SUPPLIED RECORDS:
↓

/-- The seat of a class is ready; a thread has the class of its last slice start (R377). -/
def seatOfClass (s : State) (k : Core) (lc : Bool) (i : BitVec 2) : Bool :=
  seatReady s k i && (match k.seatAt i with | some x => x.lc == lc | none => false)

/-- The round of a class starts after its seat that ran last (R391). -/
def roundOf (last : BitVec 2) : List (BitVec 2) := [last + 1, last + 2, last + 3, last]

/-- The thread a core takes: a ready latency-critical one before any best-effort one, round robin in its class (R391). -/
def chooseSeat (s : State) (k : Core) : Option (BitVec 2) :=
  match (roundOf k.lastLc).find? (seatOfClass s k true) with
  | some i => some i
  | none => (roundOf k.lastBe).find? (seatOfClass s k false)

/-- A thread as it starts from its launch entry (R120). -/
def startThread (x : Seat) : Thread :=
  let a (i : Nat) : Word := x.args.getD i 0
  ((((({ Thread.reset with pc := x.pc } : Thread).setS 1 (a 0)).setS 2 (a 1)).setS 3 (a 2)).setS 4 (a 3))

/-- The length of a slice: 0 selects 250 000 (Table 15.1). -/
def sliceOf (y : Ctx) : Nat := if y.sliceNs = 0 then 250000 else y.sliceNs

/-- Seat `i` begins a slice: the class and the peer grants of its context are taken, debt is charged, the slice is counted, queued arrivals are delivered
(R377, R384, R392, R395). -/
def State.beginSlice (s : State) (c : CoreId) (i : BitVec 2) : State :=
  match (s.core c).seatAt i with
  | none => s
  | some x =>
    let y := s.ctx x.ctx
    let charge := min y.debtNs (sliceOf y - 25000)
    let s := (s.modCtx x.ctx (fun y => { y with debtNs := y.debtNs - charge })).syncCtx x.ctx
    let s := s.modCard x.ctx (fun r => { r with slices := r.slices + 1 })
    let lc := isLc s x.ctx
    let s := s.modCore c (fun k => { k.setSeat i (some { x with lc := lc, peers := y.peers }) with
      seat := some i, stop := none, sliceEnd := s.bell + (sliceOf y - charge), lastCtx := some x.ctx,
      lastLc := if lc then i else k.lastLc, lastBe := if lc then k.lastBe else i })
    s.drainArrivals ((s.ctx x.ctx).arrivals (coreDie c)).length c x.ctx

/-- Bytes of a save frame (R376). -/
def frameBytes : Nat := 0x810000

def frameAt (y : Ctx) (n : Nat) : Nat := y.saveBase + frameBytes * n

/-- The save frame of the thread in a seat is poisoned (R470 code 8). -/
def frameLost (s : State) (c : CoreId) (i : BitVec 2) : Bool :=
  (((s.core c).seatAt i).any (fun x => x.saved.isSome && s.poisoned (frameAt (s.ctx x.ctx) x.frame) frameBytes))

/-- Step 3 of a core switch for seat `i`: a new thread starts, or a saved one is restored with its queued instructions
(R120, R396). -/
def State.restoreSeat (s : State) (c : CoreId) (i : BitVec 2) : State :=
  match (s.core c).seatAt i with
  | none => s
  | some x =>
    match x.saved with
    | none => s.modCore c (fun k => { k.setSeat i (some { x with fresh := false }) with
        th := startThread x, queues := .replicate 6 [], hold := none, posted := [] })
    | some v =>
      s.modCore c (fun k => { k.setSeat i (some { x with saved := none }) with
        th := v.th, queues := v.queues, pad := v.pad, clean := v.clean, hold := none, posted := [] })

/-- Step 1 of a core switch: what has landed counts as filled; the thread, its queued instructions and its clean scratchpad words
go to its save frame. -/
def State.saveSeat (s : State) (c : CoreId) : State :=
  let s := s.fillLanded c
  let k := s.core c
  match k.seat, k.running with
  | some i, some x =>
    let s := s.setCore c (k.setSeat i (some { x with saved := some ⟨k.th, k.queues, k.pad, k.clean⟩ }))
    let a := frameAt (s.ctx x.ctx) x.frame
    { s with memPoison := s.memPoison.filter (fun u => !(decide (a ≤ 32 * u) && decide (32 * u < a + frameBytes))) }
  | _, _ => s

/-- The core runs no thread, keeps nothing of one, and its scratchpad is poisoned (R108, R381, R396 step 2). -/
def Core.vacate (k : Core) : Core :=
  { k.padPoisonAll with
    seat := none, stop := none, hold := none, queues := .replicate 6 [], posted := [], pad := [], line := [], th := Thread.reset }

/-- Nothing started remains on the core (R135). -/
def Core.drained (k : Core) : Bool :=
  k.posted.isEmpty && k.hold.isNone && allEngines.all (fun e => (k.queue e).all (fun i => !phaseStarted i.phase))

/-- The sequencer stops issuing; a hold is abandoned, but an outstanding LD.G completes (R135, R158). -/
def Core.stopWith (k : Core) (why : Stop) : Core :=
  { k with stop := some why, late := 0, line := [], hold := match k.hold with | some (.load l) => some (.load l) | _ => none,
           queues := k.queues.map (List.map (fun i => match i.phase with | .waiting _ => { i with phase := .queued, marks := [], snaps := [], stage := 0 } | _ => i)) }

/-- The thread of a core stops issuing; what waits in a queue gives up its marks and passes (R135). -/
def State.stopCore (s : State) (c : CoreId) (why : Stop) : State :=
  (s.giveUp c (fun i => match i.phase with | .waiting _ => true | _ => false)).modCore c (fun k => k.stopWith why)

/-- A ready latency-critical thread ends a best-effort slice at once (R393). -/
def State.preempt (s : State) (c : CoreId) : State :=
  let k := s.core c
  match k.running with
  | some x =>
    if k.stop.isNone && !x.lc && (roundOf 3).any (seatOfClass s k true) then
      (s.stopCore c .preempt).modCard x.ctx (fun r => { r with preempted := r.preempted + 1 })
    else s
  | none => s

/-- The slice of a running thread ends: a switch begins if the core takes another thread, else a new slice does (R392, R173). -/
def State.endSlice (s : State) (c : CoreId) (why : Stop) : State :=
  let k := s.core c
  match k.seat, chooseSeat s k with
  | some i, some j => if i = j then (s.beginSlice c i).preempt c else s.stopCore c why
  | some i, none => (s.beginSlice c i).preempt c
  | none, _ => s

/-- SLICE_END (R392). -/
def execSliceEnd (c : CoreId) (s : State) : Host.Outcome State Fault Refusal :=
  .next (if canHold s c && decide ((s.core c).sliceEnd ≤ s.bell) then s.endSlice c .slice else s)

/-- YIELD (R173). -/
def execYield (c : CoreId) (f : F1) (s : State) : Host.Outcome State Fault Refusal :=
  .next (s.issue c f.guard (f.d != 0 || f.a != 0 || f.sub != 0 || f.kt != 0 || f.imm != 0) 1 (fun s =>
    (s.onThread c id).endSlice c .yield))

/-- HALT holds issue until its conditions are met (R174). -/
def execHalt (c : CoreId) (f : F1) (s : State) : Host.Outcome State Fault Refusal :=
  .next (s.issue c f.guard (f.d != 0 || f.a != 0 || f.sub != 0 || f.kt != 0 || f.imm != 0) 1 (fun s =>
    s.modCore c (fun k => { k with hold := some .halt })))

/-- Every token counter reads zero and every posted store is performed (R174). -/
def haltMet (k : Core) : Bool := k.th.tokens.toList.all (fun t => t == 0) && k.posted.isEmpty

/-- Address of a launch entry (R386). -/
def entryAt (y : Ctx) (i : BitVec 32) : Nat := y.ltBase + 64 * (i.toNat % 2 ^ y.ltLog2)

/-- STATUS of a launch entry: 1 PLACED, 2 DONE, 3 FAULTED, 4 ABANDONED (Table 15.3). -/
def State.entryStatus (s : State) (x : CtxId) (i : BitVec 32) (v : Nat) : State := s.store (entryAt (s.ctx x) i + 60) 1 v

/-- THREAD_END: a held HALT finds its conditions met (R174, R234, R390). -/
def execThreadEnd (c : CoreId) (s : State) : Host.Outcome State Fault Refusal :=
  .next (
    let k := s.core c
    match k.hold, k.seat, k.running with
    | some .halt, some i, some x =>
      if !canHold s c || !haltMet k then s else
      let tally := k.th.openTally
      let pc := k.th.pc
      let s := s.entryStatus x.ctx x.entry 2
      let s := (s.setCore c { (k.setSeat i none) with seat := none, hold := none, queues := .replicate 6 [], line := [] }).endTransfers c i
      let s := (s.modCtx x.ctx (fun y => { y with threads := y.threads - 1 })).syncCtx x.ctx
      let s := s.modCard x.ctx (fun r => { r with ended := r.ended + 1 })
      if tally ≠ 0 then s.faultCtx x.ctx (some c) x.tag cTally pc [] else s.drainCheck x.ctx
    | _, _, _ => s)

/-- A core leaves service after its thread is saved; a write of OFFLINE = 0 meanwhile starts its return then (R414). -/
def State.coreLeaves (s : State) (c : CoreId) : State :=
  let s := s.modCore c (fun k => { k.vacate with leave := if k.offline then .stay else .returning })
  s.leaveService (.core c)

/-- A thread runs: the module is Active (R439). -/
def State.activeNow (s : State) : State :=
  { s with pstate := if s.pstate = .idle then .active else s.pstate, power := { s.power with idleSince := none } }

/-- The context of a seat whose save frame is poisoned is torn down, and no thread runs (R397, R470 code 8). -/
def State.loseFrame (s : State) (c : CoreId) (i : BitVec 2) : State :=
  match (s.core c).seatAt i with
  | none => s
  | some x => (s.error (coreDie c).toNat 0x0107 (frameAt (s.ctx x.ctx) x.frame) [8]).tearDown x.ctx cPoison (some c) x.tag

/-- The incoming half of a core switch (R391, R396). -/
def State.switchIn (s : State) (c : CoreId) : State :=
  let s := s.modCore c Core.vacate
  match chooseSeat s (s.core c) with
  | none => s
  | some i => if frameLost s c i then s.loseFrame c i else (((s.activeNow).restoreSeat c i).beginSlice c i).preempt c

/-- The other half of a switch once the thread before is saved: the next thread, or the core leaves service (R391, R414). -/
def State.switchOver (s : State) (c : CoreId) : State :=
  if (s.core c).leave = .leaving then s.coreLeaves c else s.switchIn c

/-- CORE_SWITCH: the outgoing thread is saved, the scratchpad poisoned, the incoming thread restored (R395, R396). -/
def execCoreSwitch (c : CoreId) (s : State) : Host.Outcome State Fault Refusal :=
  .next (
    let k := s.core c
    if !s.up || !k.inService then s else
    match k.seat, k.stop with
    | none, _ => if s.power.entering.isSome || k.leave ≠ .stay || (chooseSeat s k).isNone then s else s.switchIn c
    | some _, some why =>
      if !k.drained then s else
      match why with
      | .slice =>
        match k.runCtx with
        | none => s
        | some x =>
          let s := (s.modCtx x (fun y => { y with debtNs := satAdd (2 ^ 32 - 1) y.debtNs k.late })).syncCtx x
          let s := s.modCard x (fun r => { r with overrunNs := r.overrunNs + k.late })
          (s.saveSeat c).switchOver c
      | .preempt | .yield => (s.saveSeat c).switchOver c
      | .offline => (s.saveSeat c).coreLeaves c
      | _ => s
    | some _, none => s)

/-! Placement. -/

/-- PROD of a context, which the master writes in the record. -/
def prodOf (s : State) (x : CtxId) : BitVec 32 := BitVec.ofNat 32 (s.fetch (ctxRecord s x + 28) 4)

/-- A core of the set is in service and meets a condition on its seats; the lowest-numbered one. -/
def findCore (s : State) (set : Word) (p : Core → Bool) : Option CoreId :=
  allCores.find? (fun c => set.getLsbD c.toNat && (s.core c).inService && (s.core c).leave == .stay && p (s.core c))

def seatCount (k : Core) : Nat := (k.seats.toList.filter Option.isSome).length

/-- The lowest-numbered free seat. -/
def freeSeat (k : Core) : Option (BitVec 2) := [0, 1, 2, 3].find? (fun i => (k.seatAt i).isNone)

/-- The core for an entry (R389). -/
def chooseCore (s : State) (set : Word) : Option CoreId :=
  match findCore s set (fun k => seatCount k == 0) with
  | some c => some c
  | none => findCore s set (fun k => decide (seatCount k < 4))

/-- The save frames in use by threads of a context. -/
def framesUsed (s : State) (x : CtxId) : List Nat :=
  (allCores.map (fun c => (s.core c).seats.toList.filterMap (fun o => o.bind (fun e => if e.ctx = x then some e.frame else none)))).flatten

def freeFrame (s : State) (x : CtxId) : Nat :=
  ((List.range 256).find? (fun n => !(framesUsed s x).contains n)).getD 0

/-- A poisoned record, launch table or peer grant list tears its context down (R470 code 7). -/
def State.poisonedTable (s : State) (x : CtxId) (a : Nat) : State := (s.error 0 0x0107 a [7]).tearDown x cPoison none 0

↑

REQUIRED ACTION: Your task for the entries above: copy exactly the span starting with the line with "(Table 15.3). -/" and going on through the line with "if !canHold s", both lines included, and nothing else.

ANSWER:
/-- STATUS of a launch entry: 1 PLACED, 2 DONE, 3 FAULTED, 4 ABANDONED (Table 15.3). -/
def State.entryStatus (s : State) (x : CtxId) (i : BitVec 32) (v : Nat) : State := s.store (entryAt (s.ctx x) i + 60) 1 v

/-- THREAD_END: a held HALT finds its conditions met (R174, R234, R390). -/
def execThreadEnd (c : CoreId) (s : State) : Host.Outcome State Fault Refusal :=
  .next (
    let k := s.core c
    match k.hold, k.seat, k.running with
    | some .halt, some i, some x =>
      if !canHold s c || !haltMet k then s else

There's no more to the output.